- Activity -
Among the lines below, keep only those from the one containing "(code : Code) (h0" through the one containing "State.logAcc_keeps | split", and reproduce them exactly.

[Collected data entries]

-- ==== Sys2Proof/Laws/KeepsCourse.lean ====
section
/-!
SUPPORT. No operation undoes what `Keeps` lists: Courses and line frames.
-/

-- one theorem after another: all at once would not fit the memory
set_option Elab.async false
set_option linter.all false

namespace Sys2Proof.Machine

/-! ### CourseCheck.lean -/

theorem State.putItem_keeps {r0 : State} (s : State) (a mask v : Nat) (h0 : Keeps r0 s) : Keeps r0 (State.putItem s a
    mask v) := by
  unfold State.putItem
  with_reducible repeat' first | assumption | apply ite_keeps | apply State.setNat_keeps

theorem State.putRxMap_keeps {r0 : State} (s : State) (e : Nat × Nat × Nat) (h0 : Keeps r0 s) : Keeps r0
    (State.putRxMap s e) :=
  Keeps.raw h0 rfl rfl rfl

theorem State.after_keeps {r0 : State} (s : State) (ws : List Staged) (h0 : Keeps r0 s) : Keeps r0 (State.after s ws) := by
  unfold State.after
  with_reducible repeat' first
    | assumption | exact Keeps.refl _ | apply ite_keeps | apply itep_keeps | apply State.putItem_keeps
    | apply State.putRxMap_keeps | apply foldl_keeps | intro _
    | (extract_lets +onlyGivenNames x; first | (have hx : Keeps r0 x := ?_; clear_value x) | (have hx : Keeps r0 x.1 := ?_; clear_value x) | (have hf := fun a => x a; clear hf) | (have hf : CiphState := x; clear hf) | (have hf : SecState := x; clear hf) | clear_value x)
    | split

/-! ### Course.lean -/

theorem State.modCrs_keeps {r0 : State} (s : State) (f : CourseSeq → CourseSeq) (h0 : Keeps r0 s) : Keeps r0
    (State.modCrs s f) :=
  Keeps.raw h0 rfl rfl rfl

theorem State.modArmed_keeps {r0 : State} (s : State) (f : Armed → Armed) (h0 : Keeps r0 s) : Keeps r0 (State.modArmed
    s f) := by
  unfold State.modArmed
  with_reducible repeat' first | assumption | apply State.modCrs_keeps

theorem State.stage_keeps {r0 : State} (s : State) (by_ : Source) (w : Staged) (h0 : Keeps r0 s) : Keeps r0
    (State.stage s by_ w).1 := by
  unfold State.stage
  with_reducible repeat' first | assumption | apply ite_keeps | apply State.modCrs_keeps | split

theorem State.stagePcie_keeps {r0 : State} (s : State) (addr v : Nat) (h0 : Keeps r0 s) : Keeps r0 (State.stagePcie s
    addr v) := by
  unfold State.stagePcie
  with_reducible repeat' first
    | assumption | exact Keeps.refl _ | apply ite_keeps | apply itep_keeps | apply State.stage_keeps
    | apply State.logAcc_keeps | apply foldl_keeps | intro _
    | (extract_lets +onlyGivenNames x; first | (have hx : Keeps r0 x := ?_; clear_value x) | (have hx : Keeps r0 x.1 := ?_; clear_value x) | (have hf := fun a => x a; clear hf) | (have hf : CiphState := x; clear hf) | (have hf : SecState := x; clear hf) | clear_value x)
    | split

theorem State.stageCop_keeps {r0 : State} (s : State) (k index sub : Nat) (v : List Byte) (h0 : Keeps r0 s) : Keeps r0
    (State.stageCop s k index sub v).1 := by
  unfold State.stageCop
  with_reducible repeat' first
    | assumption | exact Keeps.refl _ | apply ite_keeps | apply itep_keeps | apply State.stage_keeps
    | apply foldl_keeps | intro _
    | (extract_lets +onlyGivenNames x; first | (have hx : Keeps r0 x := ?_; clear_value x) | (have hx : Keeps r0 x.1 := ?_; clear_value x) | (have hf := fun a => x a; clear hf) | (have hf : CiphState := x; clear hf) | (have hf : SecState := x; clear hf) | clear_value x)
    | split

theorem State.courseResult_keeps {r0 : State} (s : State) (by_ : Source) (code : Code) (w : Nat × Nat) (commit : Bool)
    (h0 : Keeps r0 s) : Keeps r0 (State.courseResult s by_ code w commit) := by
  unfold State.courseResult
  with_reducible repeat' first
    | assumption | apply ite_keeps | apply State.modCrs_keeps | apply State.setNat_keeps | apply State.setB_keeps
    | apply State.set_keeps | apply State.raiseIf_keeps | apply State.emit_keeps | split

theorem State.courseLog_keeps {r0 : State} (s : State) (by_ : Source) (code : Code) (h0 : Keeps r0 s) : Keeps r0
    (State.courseLog s by_ code) := by
  unfold State.courseLog
  with_reducible repeat' first | assumption | apply ite_keeps | apply State.logAcc_keeps | split

theorem State.commit_keeps {r0 : State} (s : State) (by_ : Source) (mode number : Nat) (t : Time80) (h0 : Keeps r0 s)
    : Keeps r0 (State.commit s by_ mode number t) := by
  unfold State.commit
  with_reducible repeat' first
    | assumption | apply ite_keeps | apply State.courseResult_keeps | apply State.courseLog_keeps
    | apply State.modCrs_keeps | split

theorem State.setCommit_keeps {r0 : State} (s : State) (number : Nat) (t : Time80) (h0 : Keeps r0 s) : Keeps r0
    (State.setCommit s number t) := by
  unfold State.setCommit
  with_reducible repeat' first | assumption | apply State.set_keeps | apply State.setNat_keeps

theorem State.commitPcie_keeps {r0 : State} (s : State) (mode : Nat) (h0 : Keeps r0 s) : Keeps r0 (State.commitPcie s
    mode) := by
  unfold State.commitPcie
  with_reducible repeat' first | assumption | apply State.commit_keeps

theorem State.discard_keeps {r0 : State} (s : State) (by_ : Source) (h0 : Keeps r0 s) : Keeps r0 (State.discard s by_) := by
  unfold State.discard
  with_reducible repeat' first
    | assumption | apply ite_keeps | apply State.modCrs_keeps | apply State.courseResult_keeps
    | apply State.courseLog_keeps

theorem State.announceCourse_keeps {r0 : State} (s : State) (a : Armed) (state : Nat) (h0 : Keeps r0 s) : Keeps r0
    (State.announceCourse s a state) := by
  unfold State.announceCourse
  with_reducible repeat' first
    | assumption | exact Keeps.refl _ | apply ite_keeps | apply itep_keeps | apply State.eachLane_keeps
    | apply State.ksCourse_keeps | apply foldl_keeps | intro _
    | (extract_lets +onlyGivenNames x; first | (have hx : Keeps r0 x := ?_; clear_value x) | (have hx : Keeps r0 x.1 := ?_; clear_value x) | (have hf := fun a => x a; clear hf) | (have hf : CiphState := x; clear hf) | (have hf : SecState := x; clear hf) | clear_value x)
    | split

theorem State.rematchAll_keeps {r0 : State} (s : State) (h0 : Keeps r0 s) : Keeps r0 (State.rematchAll s) := by
  unfold State.rematchAll
  with_reducible repeat' first
    | assumption | exact Keeps.refl _ | apply ite_keeps | apply itep_keeps | apply State.eachLane_keeps
    | apply State.crsRematch_keeps | apply foldl_keeps | intro _
    | (extract_lets +onlyGivenNames x; first | (have hx : Keeps r0 x := ?_; clear_value x) | (have hx : Keeps r0 x.1 := ?_; clear_value x) | (have hf := fun a => x a; clear hf) | (have hf : CiphState := x; clear hf) | (have hf : SecState := x; clear hf) | clear_value x)
    | split

theorem State.arm_keeps {r0 : State} (s : State) (v : Validating) (h0 : Keeps r0 s) : Keeps r0 (State.arm s v) := by
  unfold State.arm
  with_reducible repeat' first
    | assumption | intro _ | exact Keeps.refl _ | subst x
    | (extract_lets +onlyGivenNames x; first | (have hx : Keeps r0 x := ?_; clear_value x) | (have hx : Keeps r0 x.1 := ?_; clear_value x) | (have hf := fun a => x a; clear hf) | (have hf : CiphState := x; clear hf) | (have hf : SecState := x; clear hf) | clear_value x)
    | apply ite_keeps | apply State.after_keeps | apply State.modCrs_keeps | apply State.announceCourse_keeps
    | apply State.rematchAll_keeps | dsimp only | split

- Exercise output -
theorem State.courseLog_keeps {r0 : State} (s : State) (by_ : Source) (code : Code) (h0 : Keeps r0 s) : Keeps r0
    (State.courseLog s by_ code) := by
  unfold State.courseLog
  with_reducible repeat' first | assumption | apply ite_keeps | apply State.logAcc_keeps | split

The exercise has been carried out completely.